- What to produce
What is needed is an exact copy of the entries below, from the line that contains "testFail := 2" through the final line, both included, and nothing else.

(Dataset entries)

theorem meets_ResidualCurrentTripsAndLocks :
    -- slice
    (∃ (c : Fin 24) (counts : Int) (n : Nat) (s : State), s.rcmOutlet c = some n ∧ s.failed 0x13 = false ∧ (s.rcm c).dailyDue = false ∧ s.dueBand c = none ∧ (s.takeSample c counts).dueBand c = none ∧ s.flag .EFU_RCMSTAT_TRIP c = false) ∧
    -- trip
    (∃ (c : Fin 24) (band : Fin 6) (n : Nat) (s : State), s.rcmOutlet c = some n ∧ s.flag .EFU_RCMSTAT_TRIP c = false ∧ s.rd .EFU_RCMSTAT_TSTATE c ≠ 1 ∧ s.dwellReached c band = true ∧ s.failed 0x13 = false) ∧
    -- cleared
    (∃ (c : Fin 24) (n t0 : Nat) (s : State), s.rcmOutlet c = some n ∧ (s.rcm c).tripAt = some t0 ∧ t0 + 10000000000 ≤ s.now ∧ s.rcmQuiet c = true ∧ (s.rcm c).plugTrips = 1) ∧
    -- notCleared
    (∃ (c : Fin 24) (n t0 : Nat) (s : State), s.rcmOutlet c = some n ∧ (s.rcm c).tripAt = some t0 ∧ (s.now < t0 + 10000000000 ∨ s.rcmQuiet c = false ∨ (s.rcm c).plugTrips ≠ 1)) ∧
    -- test
    (∃ (c : Fin 24) (n : Nat) (s : State), s.rcmOutlet c = some n ∧ s.flag .OIU_CONTACT_CMD n = false ∧ s.rd .EFU_RCMSTAT_TSTATE c ≠ 1) ∧
    -- testRefused
    (∃ (c : Fin 24) (n : Nat) (s : State), s.rcmOutlet c = some n ∧ s.flag .OIU_CONTACT_CMD n = true) ∧
    -- lockClear
    (∃ (c : Fin 24) (n : Nat) (s : State), s.rcmOutlet c = some n ∧ s.flag .EFU_RCMSTAT_LOCKOUT c = true ∧ s.flag .OIU_CONTACT_CMD n = false ∧ s.rd .EFU_RCMSTAT_TSTATE c ≠ 1) ∧
    -- calibrated
    (∃ (c : Fin 24) (counts : Nat) (n : Nat) (s : State), s.rcmOutlet c = some n ∧ s.flag .OIU_CONTACT_CMD n = false ∧ s.rd .EFU_RCMSTAT_TSTATE c ≠ 1) ∧
    -- passed
    (∃ (c : Fin 24) (real : Bool) (s : State), s.rd .EFU_RCMSTAT_TSTATE c = 1 ∧ (s.rcm c).testFail = 0 ∧ 1300 ≤ (s.rcm c).testN ∧ (s.rcm c).clearing = true ∧ s.flag .EFU_RCMSTAT_LOCKOUT c = true ∧ s.rd .EFU_RCMSCALE_SCALE c ≠ 0) ∧
    -- failed
    (∃ (c : Fin 24) (step : Nat) (s : State), s.rd .EFU_RCMSTAT_TSTATE c = 1 ∧ (s.rcm c).testFail = step ∧ (s.rcm c).testTrip = false ∧ (step = 4 ∨ step = 6 ∨ step = 8)) ∧
    -- baseline
    (∃ (c : Fin 24) (real : Bool) (s : State), s.rd .EFU_RCMSTAT_TSTATE c = 1 ∧ (s.rcm c).testFail ≠ 0 ∧ (real = true ∨ (s.rcm c).testTrip = true) ∧ (s.rcm c).baseFails < 2) ∧
    -- baselineThird
    (∃ (c : Fin 24) (real : Bool) (s : State), s.rd .EFU_RCMSTAT_TSTATE c = 1 ∧ (s.rcm c).testFail ≠ 0 ∧ (real = true ∨ (s.rcm c).testTrip = true) ∧ 2 ≤ (s.rcm c).baseFails) ∧
    -- repeated
    (∃ (c : Fin 24) (t0 n : Nat) (s : State), (s.rcm c).retryAt = some t0 ∧ s.rcmOutlet c = some n ∧ s.flag .OIU_CONTACT_CMD n = false) ∧
    -- daily
    (∃ (c : Fin 24) (n : Nat) (s : State), s.rcmOutlet c = some n ∧ s.failed 0x13 = false ∧ s.flag .OIU_CONTACT_CMD n = false ∧ s.rd .EFU_RCMSTAT_TSTATE c ≠ 1 ∧ ((s.rcm c).dailyDue = true ∨ (s.rcm c).dailyAt ≤ s.ltime)) ∧
    -- dailyWaits
    (∃ (c : Fin 24) (n : Nat) (s : State), s.rcmOutlet c = some n ∧ s.failed 0x13 = false ∧ s.flag .OIU_CONTACT_CMD n = true) ∧
    -- sensor
    (∃ (c : Fin 24) (sense : Bool) (n : Nat) (s : State), s.rcmOutlet c = some n ∧ s.failed 0x13 = false) := ⟨
    ⟨2, 100, 3, ({} : State).put .EFU_RCMSTAT_OUTLET 2 3, by decide⟩,
    ⟨2, 1, 3, ({ rcms := [(2, { timers := [0, 1000, 0, 0, 0, 0] })] } : State).put .EFU_RCMSTAT_OUTLET 2 3, by decide⟩,
    ⟨2, 3, 0, ({ now := 10000000000, rcms := [(2, { tripAt := some 0, plugTrips := 1 })] } : State).put .EFU_RCMSTAT_OUTLET 2 3, by decide⟩,
    ⟨2, 3, 0, ({ rcms := [(2, { tripAt := some 0, plugTrips := 1 })] } : State).put .EFU_RCMSTAT_OUTLET 2 3, by decide⟩,
    ⟨2, 3, ({} : State).put .EFU_RCMSTAT_OUTLET 2 3, by decide⟩,
    ⟨2, 3, (({} : State).put .EFU_RCMSTAT_OUTLET 2 3).put .OIU_CONTACT_CMD 3 1, by decide⟩,
    ⟨2, 3, (({} : State).put .EFU_RCMSTAT_OUTLET 2 3).put .EFU_RCMSTAT_LOCKOUT 2 1, by decide⟩,
    ⟨2, 80, 3, ({} : State).put .EFU_RCMSTAT_OUTLET 2 3, by decide⟩,
    ⟨2, false, ((({ rcms := [(2, { clearing := true, testN := 1300 })] } : State).put .EFU_RCMSTAT_TSTATE 2 1).put .EFU_RCMSTAT_LOCKOUT 2 1).put .EFU_RCMSCALE_SCALE 2 7, by decide⟩,
    ⟨2, 4, ({ rcms := [(2, { testFail := 4 })] } : State).put .EFU_RCMSTAT_TSTATE 2 1, by decide⟩,
    ⟨2, true, ({ rcms := [(2, { testFail := 2 })] } : State).put .EFU_RCMSTAT_TSTATE 2 1, by decide⟩,
    ⟨2, true, ({ rcms := [(2, { testFail := 4, baseFails := 2 })] } : State).put .EFU_RCMSTAT_TSTATE 2 1, by decide⟩,
    ⟨2, 5, 3, ({ rcms := [(2, { retryAt := some 5 })] } : State).put .EFU_RCMSTAT_OUTLET 2 3, by decide⟩,
    ⟨2, 3, ({} : State).put .EFU_RCMSTAT_OUTLET 2 3, by decide⟩,
    ⟨2, 3, (({} : State).put .EFU_RCMSTAT_OUTLET 2 3).put .OIU_CONTACT_CMD 3 1, by decide⟩,
    ⟨2, true, 3, ({} : State).put .EFU_RCMSTAT_OUTLET 2 3, by decide⟩⟩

- Result
    ⟨2, true, ({ rcms := [(2, { testFail := 2 })] } : State).put .EFU_RCMSTAT_TSTATE 2 1, by decide⟩,
    ⟨2, true, ({ rcms := [(2, { testFail := 4, baseFails := 2 })] } : State).put .EFU_RCMSTAT_TSTATE 2 1, by decide⟩,
    ⟨2, 5, 3, ({ rcms := [(2, { retryAt := some 5 })] } : State).put .EFU_RCMSTAT_OUTLET 2 3, by decide⟩,
    ⟨2, 3, ({} : State).put .EFU_RCMSTAT_OUTLET 2 3, by decide⟩,
    ⟨2, 3, (({} : State).put .EFU_RCMSTAT_OUTLET 2 3).put .OIU_CONTACT_CMD 3 1, by decide⟩,
    ⟨2, true, 3, ({} : State).put .EFU_RCMSTAT_OUTLET 2 3, by decide⟩⟩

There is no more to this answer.